* **Exercise objective**: Treat the line with "match decodeSlots gal taker x rest with" as the starting point. Write it out and every line after it through the end of the listing below, exactly.
(Exercise materials begins)
/-- The instruction of a word of the V slot that takes extension `e` (R35, R56). -/
def decodeV (w : BitVec 64) (e : Option W32) : Except DecodeErr Instr :=
  match (fld w 56 8).toNat with
  | 0x00 => if w == 0 then .ok .vnop else .error .reservedField
  | 0x01 => accept (zeroVR w) (.vadd (ofVR w e))
  | 0x02 => accept (zeroVR w) (.vsub (ofVR w e))
  | 0x03 => accept (zeroVR w) (.vmul (ofVR w e))
  | 0x04 => accept (zeroVR w) (.vfma (ofVR w e))
  | 0x05 => accept (zeroVR w) (.vfms (ofVR w e))
  | 0x06 => accept (zeroVR w) (.vfnma (ofVR w e))
  | 0x07 => accept (zeroVR w) (.vmin (ofVR w e))
  | 0x08 => accept (zeroVR w) (.vmax (ofVR w e))
  | 0x09 => accept (zeroVR w) (.vabs (ofVR w e))
  | 0x0A => accept (zeroVR w) (.vneg (ofVR w e))
  | 0x0B => accept (zeroVR w) (.vand (ofVR w e))
  | 0x0C => accept (zeroVR w) (.vor (ofVR w e))
  | 0x0D => accept (zeroVR w) (.vxor (ofVR w e))
  | 0x0E => accept (zeroVR w) (.vandn (ofVR w e))
  | 0x0F => accept (zeroVR w) (.vshl (ofVR w e))
  | 0x10 => accept (zeroVR w) (.vshr (ofVR w e))
  | 0x11 => accept (zeroVR w) (.vsra (ofVR w e))
  | 0x12 => accept (zeroVR w) (.vcmp (ofVR w e))
  | 0x13 => accept (zeroVR w) (.vsel (ofVR w e))
  | 0x14 => accept (zeroVR w) (.vmov (ofVR w e))
  | 0x15 => accept (zeroVR w) (.vbcst (ofVR w e))
  | 0x16 => accept (zeroVR w) (.vperm (ofVR w e))
  | 0x17 => accept (zeroVR w) (.vslide (ofVR w e))
  | 0x18 => accept (zeroVR w) (.vzip (ofVR w e))
  | 0x19 => accept (zeroVR w) (.vunzip (ofVR w e))
  | 0x1A => accept (zeroVR w) (.vcvt (ofVR w e))
  | 0x1B => accept (zeroVR w) (.vpack (ofVR w e))
  | 0x1C => accept (zeroVR w) (.vwiden (ofVR w e))
  | 0x1D => accept (zeroVR w) (.vqnt (ofVR w e))
  | 0x1E => accept (zeroVR w) (.vdqnt (ofVR w e))
  | 0x1F => accept (zeroVR w) (.vamax (ofVR w e))
  | 0x20 => accept (zeroVR w) (.vscale (ofVR w e))
  | 0x21 => accept (zeroVR w) (.vrsum (ofVR w e))
  | 0x22 => accept (zeroVR w) (.vrmax (ofVR w e))
  | 0x23 => accept (zeroVR w) (.vrmin (ofVR w e))
  | 0x24 => accept (zeroVR w) (.vrdot (ofVR w e))
  | 0x25 => accept (zeroVR w) (.vlacc (ofVR w e))
  | 0x26 => accept (zeroVR w) (.vlarnd (ofVR w e))
  | 0x27 => accept (zeroVR w) (.vclass (ofVR w e))
  | 0x28 => accept (zeroVR w) (.vpopc (ofVR w e))
  | 0x29 => accept (zeroVR w) (.vclz (ofVR w e))
  | 0x2A => accept (zeroVR w) (.vmaddi (ofVR w e))
  | 0x2B => accept (zeroVR w) (.vabsd (ofVR w e))
  | 0x2C => accept (zeroVR w) (.vrcp (ofVR w e))
  | 0x2D => accept (zeroVR w) (.vrsq (ofVR w e))
  | 0x2E => accept true (.vld (ofVL w e))
  | 0x2F => accept true (.vst (ofVL w e))
  | 0x30 => accept true (.vldx (ofVL w e))
  | 0x31 => accept true (.vstx (ofVL w e))
  | 0x32 => accept true (.vldb (ofVL w e))
  | 0x33 => accept (zeroVR w) (.vlscale (ofVR w e))
  | 0x34 => accept (zeroVX w) (.xferv (ofVX w))
  | 0x35 => accept (zeroVR w) (.viota (ofVR w e))
  | 0x36 => accept (zeroVR w) (.vcpsgn (ofVR w e))
  | 0x37 => accept (zeroVR w) (.vrint (ofVR w e))
  | _ => .error .unallocated

/-- The instruction of a word of the M slot that takes extension `e` (R35, R57). -/
def decodeM (w : BitVec 64) (e : Option W32) : Except DecodeErr Instr :=
  match (fld w 56 8).toNat with
  | 0x00 => if w == 0 then .ok .mnop else .error .reservedField
  | 0x01 => if fld w 35 1 == 1 then accept (zeroMR w) (.msetHi (ofMR w e)) else accept (zeroMR w) (.mset (ofMR w e))
  | 0x02 => accept (zeroMR w) (.maddM (ofMR w e))
  | 0x03 => accept (zeroMR w) (.mmov (ofMR w e))
  | 0x04 => accept (zeroMX w) (.xferm (ofMX w e))
  | 0x05 => accept true (.saff (ofMS w e))
  | 0x06 => accept true (.saffw (ofMS w e))
  | 0x07 => accept true (.sind (ofMS w e))
  | 0x08 => accept true (.sindw (ofMS w e))
  | 0x09 => accept true (.srec (ofMS w e))
  | 0x0A => accept true (.swin (ofMS w e))
  | 0x0B => accept true (.smcast (ofMS w e))
  | 0x0C => accept true (.temit (ofMS w e))
  | 0x0D => accept true (.tcons (ofMS w e))
  | 0x0E => accept true (.scopy (ofMS w e))
  | 0x0F => accept true (.sfill (ofMS w e))
  | 0x10 => accept true (.scancel (ofMS w e))
  | 0x11 => accept (zeroMR w) (.sbar (ofMR w e))
  | 0x12 => accept (zeroMR w) (.swload (ofMR w e))
  | 0x13 => accept (zeroMR w) (.swact (ofMR w e))
  | 0x14 => accept (zeroMR w) (.cfgload (ofMR w e))
  | 0x15 => accept (zeroMR w) (.cfgact (ofMR w e))
  | 0x16 => accept (zeroMR w) (.afire (ofMR w e))
  | 0x17 => accept (zeroMR w) (.aflush (ofMR w e))
  | 0x18 => accept (zeroMR w) (.adepth (ofMR w e))
  | 0x19 => accept (zeroMR w) (.mnopen (ofMR w e))
  | 0x1A => accept true (.mnfeed (ofMS w e))
  | 0x1B => accept (zeroMR w) (.mnflush (ofMR w e))
  | 0x1C => accept true (.mndrain (ofMS w e))
  | 0x1D => if fld w 35 1 == 1 then accept (zeroMR w) (.mncloseA (ofMR w e)) else accept (zeroMR w) (.mnclose (ofMR w e))
  | 0x1E => accept true (.nsdot (ofMS w e))
  | 0x1F => accept (zeroMR w) (.launch (ofMR w e))
  | 0x20 => accept (zeroMR w) (.spawn (ofMR w e))
  | 0x21 => accept (zeroMR w) (.jinit (ofMR w e))
  | 0x22 => if fld w 37 1 == 1 then accept (zeroMR w) (.pgreqRel (ofMR w e)) else accept (zeroMR w) (.pgreq (ofMR w e))
  | 0x23 => accept true (.spref (ofMS w e))
  | 0x24 => accept true (.grecv (ofMS w e))
  | 0x25 => accept true (.sdual (ofMS w e))
  | 0x26 => accept (zeroMR w) (.sstat (ofMR w e))
  | 0x27 => if fld w 35 1 == 1 then accept (zeroMR w) (.lapinRel (ofMR w e)) else accept (zeroMR w) (.lapin (ofMR w e))
  | 0x28 => accept (zeroMR w) (.publish (ofMR w e))
  | 0x29 => accept (zeroMR w) (.cfgpref (ofMR w e))
  | _ => .error .unallocated

/-- Whether a word of a slot is in an extendable form (R33, R37); a NOP never is. -/
def extendable (s : Slot) (w : W64) : Bool :=
  match s with
  | .a =>
    let op := (fld w 26 6).toNat
    (0x10 ≤ op && op ≤ 0x18) || (0x20 ≤ op && op ≤ 0x22) || op == 0x2D || op == 0x2E
  | .v =>
    let op := (fld w 56 8).toNat
    (op ∈ [0x01, 0x02, 0x03, 0x04, 0x05, 0x06, 0x07, 0x08, 0x0B, 0x0C, 0x0D, 0x0E, 0x0F, 0x10, 0x11, 0x12, 0x13,
           0x16, 0x17, 0x18, 0x19, 0x1D, 0x1E, 0x20, 0x24, 0x2A, 0x2B, 0x36]) ||
    (op == 0x25 && fld w 6 1 == 1) || (0x2E ≤ op && op ≤ 0x32)
  | .m =>
    let op := (fld w 56 8).toNat
    1 ≤ op && op ≤ 0x29
  | .b =>
    let op := (fld w 26 6).toNat
    op == 0x01 || op == 0x02 || (0x05 ≤ op && op ≤ 0x07) || op == 0x15 || op == 0x1D || op == 0x21 ||
    ((op ∈ [0x09, 0x0B, 0x0C, 0x0F, 0x10]) && fld w 8 1 == 1)

/-- Whether an operation is once-only (R46), by its slot and word. -/
def onceOnlyWord (s : Slot) (w : W64) : Bool :=
  match s with
  | .a => (fld w 26 6).toNat ∈ [0x2A, 0x2B, 0x2C]
  | .v => (fld w 56 8).toNat == 0x33
  | .m => (fld w 56 8).toNat ∈ [0x10, 0x12, 0x13, 0x14, 0x15, 0x29, 0x17, 0x18, 0x19, 0x1B, 0x1D, 0x1F, 0x20, 0x21,
                                0x22, 0x27, 0x28]
  | .b => false

/-- Decode one slot word. -/
def decodeSlot (s : Slot) (w : W64) (e : Option W32) : Except DecodeErr Instr :=
  match s with
  | .a => decodeA (w.setWidth 32) e
  | .b => decodeB (w.setWidth 32) e
  | .v => decodeV w e
  | .m => decodeM w e

/-- A decoded bundle (R29, R30). -/
structure Bundle where
  rep : Nat
  a : Option Instr
  v : Option Instr
  m : Option Instr
  b : Option Instr
  bytes : Nat
  deriving DecidableEq, Repr

/-- The first failing check of steps 1 and 2 of R52. -/
inductive BundleErr where
  | illegalBundle
  | illegalOp (s : Slot)
  deriving DecidableEq, Repr

/-- A header word (R29, R32). -/
def headerOk (h : W32) : Bool := fld h 31 1 == 1 && fld h 0 20 == 0

/-- The bundle length in bytes that a header gives (R30). -/
def bundleBytes (h : W32) : Nat :=
  4 + 4 * (fld h 27 1).toNat + 8 * (fld h 28 1).toNat + 8 * (fld h 29 1).toNat + 4 * (fld h 30 1).toNat +
  4 * (fld h 20 1).toNat

/-- One 64-bit slot word from two words, low word first (R30). -/
def word64 (ws : List W32) : W64 :=
  match ws with
  | lo :: hi :: _ => hi ++ lo
  | [lo] => lo.setWidth 64
  | [] => 0

/-- The present slot words of a header in the order A, V, M, B, and the words after them (R30). -/
def slotWords (h : W32) (ws : List W32) : List (Slot × W64) × List W32 :=
  let (l1, ws) := if fld h 27 1 == 1 then ([(Slot.a, (ws.headD 0).setWidth 64)], ws.drop 1) else ([], ws)
  let (l2, ws) := if fld h 28 1 == 1 then ([(Slot.v, word64 ws)], ws.drop 2) else ([], ws)
  let (l3, ws) := if fld h 29 1 == 1 then ([(Slot.m, word64 ws)], ws.drop 2) else ([], ws)
  let (l4, ws) := if fld h 30 1 == 1 then ([(Slot.b, (ws.headD 0).setWidth 64)], ws.drop 1) else ([], ws)
  (l1 ++ l2 ++ l3 ++ l4, ws)

/-- The slot that takes the extension: the first present operation in an extendable form (R33). -/
def extTaker : List (Slot × W64) → Option Slot
  | [] => none
  | (s, w) :: rest => if extendable s w then some s else extTaker rest

/-- The operations of gallery cores alone (R355). -/
def galleryOp (i : Instr) : Bool :=
  match i with
  | .greq _ => true
  | .gwr _ => true
  | .gwrm _ => true
  | .gtagwT _ => true
  | .gtagwC _ => true
  | .gtagq _ => true
  | .gbin _ => true
  | .gbdrain _ => true
  | .gbdrainClr _ => true
  | .gdedup _ => true
  | .gdedupClr _ => true
  | .gpool _ => true
  | .gprnd _ => true
  | .ghand _ => true
  | .gfence _ => true
  | _ => false

/-- Decode the present slot words in order; the first failure is reported (R52 step 2). Only a gallery core, `gal`, has the
operations of gallery cores (R355). -/
def decodeSlots (gal : Bool) (taker : Option Slot) (x : W32) : List (Slot × W64) → Except BundleErr (List (Slot × Instr))
  | [] => .ok []
  | (s, w) :: rest =>
    match decodeSlot s w (if taker == some s then some x else none) with
    | .error _ => .error (.illegalOp s)
    | .ok i =>
      if !gal && galleryOp i then .error (.illegalOp s) else
      match decodeSlots gal taker x rest with
      | .error e => .error e
      | .ok l => .ok ((s, i) :: l)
(Exercise materials ends)
* **Result of this exercise**:
      match decodeSlots gal taker x rest with
      | .error e => .error e
      | .ok l => .ok ((s, i) :: l)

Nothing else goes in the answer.